##### Raw data

theorem witness_RegistersHaveTheirWriters :
    after (exec (.cfg 8) scored) = some { lane 0x293240C2 0 0 with len := 8, response := some ⟨0, .ok⟩ } ∧
    after (exec (.seed 2 5) scored) =
      some { scored with genState := 0xAAAAAAAF, vsel := 2, response := some ⟨0xAAAAAAAF, .ok⟩ } := by decide

theorem witness_EveryStepKeepsTheInvariant : (scored.present 0x20 0).Inv ∧
    after (step (fresh.present 0x20 0x9B)) = some { lane 0x30224684 5 1 with response := some ⟨0x1F, .ok⟩ } := by decide

theorem witness_PolarityLaws : (16 ≤ 32 ∧ pol 32 16 = 0) ∧ (17 ≤ 32 ∧ pol 32 17 = 1) ∧ pol 32 32 = 1 ∧ pol 0 0 = 0 := by
  decide

/-- For the statements about keystreams: a variant of the table, and commands that are no SEED. -/
theorem witness_keystream_hypotheses : Spec.offsets[(2#2).toNat]? = some 0xAAAAAAAA ∧ (2#2 : BitVec 2) ≠ 3 ∧
    (∀ i ∈ [Instr.gen, .nop, .score 1, .rdlen], Spec.notSeed i = true) ∧
    (∀ i ∈ [Instr.gen, .nop, .xform 1 7, .rdstate], Spec.generatorOnly i = true) := by decide

/-- A chunk of one byte, scored after SCLR with L = 8 already set, and one of four after CFG 32. -/
theorem witness_CandidateScoreIsTheBitDifference :
    (Spec.offsets[(1#2).toNat]? = some 0x55555555 ∧ (8#32).toNat = 8 * [0x9B#8].length ∧ [0x9B#8] ≠ [] ∧
      ({ fresh with len := 8 } : State).len = 8) ∧
    (32#32).toNat = 8 * [0x9B#8, 0x42#8, 0x81#8, 0xDD#8].length := by decide

theorem witness_ResidualHoldsMatchZeroBits : Spec.offsets[(1#2).toNat]? = some 0x55555555 ∧
    fresh.len.toNat = 8 * [0x9B#8, 0x42#8, 0x81#8, 0xDD#8].length := by decide

theorem witness_FlagsReportTheLatestVariant : (2#2 : BitVec 2) ≠ 3 ∧ scored.cnt.toNat = scored.len.toNat / 8 := by decide

theorem witness_ScoresAccumulateAcrossSeeds : scored.Inv ∧ (0#2 : BitVec 2) ≠ 3 ∧
    scored.cnt.toNat = scored.len.toNat / 8 ∧ (lane 0x66ADA55D 10 2).Inv ∧
    (lane 0x66ADA55D 10 2).cnt.toNat ≠ (lane 0x66ADA55D 10 2).len.toNat / 8 := by decide

end Sys2Proof.Tests
end

section
/-! The primitives on naturals: generator step, normalisation, tables, polarity and match, and the obligation that
collects them (O27). -/

namespace Sys2Proof.Machine

/-! The generator's arithmetic (00_scope.md R17) -/

theorem toNat_xs (w : Word) : (xs w).toNat = Spec.xorshift w.toNat := by
  simp only [xs, Spec.xorshift, BitVec.toNat_xor, BitVec.toNat_shiftLeft, BitVec.toNat_ushiftRight]

theorem toNat_normZero (w : Word) : (normZero w).toNat = if w.toNat = 0 then 1 else w.toNat := by
  by_cases h : w = 0#32
  · simp [h, normZero]
  · rw [normZero_of_ne_zero h, if_neg (mt (word_eq_zero_iff w).2 h)]

/-! The tables (10_state.md R30, R31) -/

theorem offset_map_toNat (v : BitVec 2) : (offset v).map BitVec.toNat = Spec.offsets[v.toNat]? := by
  revert v
  decide

theorem toNat_bitCount (b : Byte) (i : Nat) : (bitCount b i).toNat = (b.getLsbD i).toNat := by
  cases h : b.getLsbD i <;> simp [bitCount, h]

/-- Counting the elements that pass a test is summing the test's truth values. -/
theorem length_filter_eq_sum_toNat {α : Type} (p : α → Bool) (l : List α) :
    (l.filter p).length = (l.map fun a => (p a).toNat).sum := by
  induction l with
  | nil => rfl
  | cons a l ih => cases h : p a <;> simp [h, ih, Nat.add_comm]

theorem popcount_eq_sum (b : Byte) :
    Spec.popcount b = ((List.range 8).map fun i => (b.getLsbD i).toNat).sum :=
  length_filter_eq_sum_toNat _ _

theorem popcount_le_eight (b : Byte) : Spec.popcount b ≤ 8 := List.length_filter_le _ _

/-- The count is at most 8, so the 4-bit additions of a table entry do not wrap. -/
theorem toNat_popcnt (b : Byte) : (popcnt b).toNat = Spec.popcount b := by
  have no_wrap : Spec.popcount b % 2 ^ 4 = Spec.popcount b :=
    Nat.mod_eq_of_lt ((popcount_le_eight b).trans_lt (by decide))
  rw [← no_wrap, popcount_eq_sum]
  simp [popcnt, toNat_bitCount, List.range, List.range.loop, Nat.add_assoc]

/-! Polarity and match (R17) -/

theorem toNat_pol (l d : Nat) : (pol l d).toNat = if l - d ≥ d then 0 else 1 := by
  unfold pol zerosOf
  split <;> rfl

theorem matchOf_eq_max (l d : Nat) : matchOf l d = max (l - d) d := rfl

/-- Settles O27: each clause is the primitive's own lemma; POL's and MATCH's formulas do not need `d ≤ l`. -/
theorem primitivesFollowTheirFormulas : Obligations.PrimitivesFollowTheirFormulas :=
  ⟨toNat_xs, toNat_normZero, offset_map_toNat, toNat_popcnt, fun l d _ => toNat_pol l d, fun l d _ => matchOf_eq_max l d⟩

end Sys2Proof.Machine
end

section
/-! The generator step as a permutation of the words that fixes 0 (O28). -/

namespace Sys2Proof.Machine

/-- A word XOR its own shift determines the word: where two words have the same image, the shift leaves their XOR as it
is, and, done often enough, shifts all of it out. -/
theorem xor_shift_injective {w k : Nat} {shift : BitVec w → Nat → BitVec w}
    (shift_xor : ∀ x y n, shift (x ^^^ y) n = shift x n ^^^ shift y n)
    (shift_add : ∀ x m n, shift x (m + n) = shift (shift x m) n)
    (shift_out : ∀ x n, w ≤ n → shift x n = 0#w) (hk : 0 < k) : Function.Injective fun x => x ^^^ shift x k := by
  intro x y (hxy : x ^^^ shift x k = y ^^^ shift y k)
  have fixed : shift (x ^^^ y) k = x ^^^ y := by
    calc shift (x ^^^ y) k = shift x k ^^^ shift y k := shift_xor x y k
      _ = x ^^^ (x ^^^ shift x k) ^^^ shift y k := by rw [← BitVec.xor_assoc x x, BitVec.xor_self, BitVec.zero_xor]
      _ = x ^^^ y := by rw [hxy, BitVec.xor_assoc, BitVec.xor_assoc, BitVec.xor_self, BitVec.xor_zero]
  have fixed_mul (n : Nat) : shift (x ^^^ y) ((n + 1) * k) = x ^^^ y := by
    induction n with
    | zero => rw [Nat.zero_add, Nat.one_mul, fixed]
    | succ n ih => rw [Nat.succ_mul, shift_add, ih, fixed]
  have out : w ≤ (w + 1) * k := (Nat.le_succ w).trans (Nat.le_mul_of_pos_right _ hk)
  exact BitVec.xor_eq_zero_iff.1 ((fixed_mul w).symm.trans (shift_out _ _ out))

theorem xor_shiftLeft_injective (w : Nat) {k : Nat} (hk : 0 < k) :
    Function.Injective fun x : BitVec w => x ^^^ (x <<< k) :=
  xor_shift_injective (shift := fun x n => x <<< n) BitVec.shiftLeft_xor_distrib BitVec.shiftLeft_add
    (fun _ _ h => BitVec.shiftLeft_eq_zero h) hk

theorem xor_ushiftRight_injective (w : Nat) {k : Nat} (hk : 0 < k) :
    Function.Injective fun x : BitVec w => x ^^^ (x >>> k) :=
  xor_shift_injective (shift := fun x n => x >>> n) BitVec.ushiftRight_xor_distrib BitVec.shiftRight_add
    (fun _ _ h => BitVec.ushiftRight_eq_zero h) hk

/-- XS is three xorshifts one after the other (00_scope.md R17). -/
theorem xs_eq_comp : xs =
    (fun x : Word => x ^^^ (x <<< 5)) ∘ (fun x : Word => x ^^^ (x >>> 17)) ∘ fun x : Word => x ^^^ (x <<< 13) := rfl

##########

How to complete this task. Copy back the listing above exactly, but only from the line with "R30, R31) -/" through the line with "truth values. -/", both ends included.

Written reply.
/-! The tables (10_state.md R30, R31) -/

theorem offset_map_toNat (v : BitVec 2) : (offset v).map BitVec.toNat = Spec.offsets[v.toNat]? := by
  revert v
  decide

theorem toNat_bitCount (b : Byte) (i : Nat) : (bitCount b i).toNat = (b.getLsbD i).toNat := by
  cases h : b.getLsbD i <;> simp [bitCount, h]

/-- Counting the elements that pass a test is summing the test's truth values. -/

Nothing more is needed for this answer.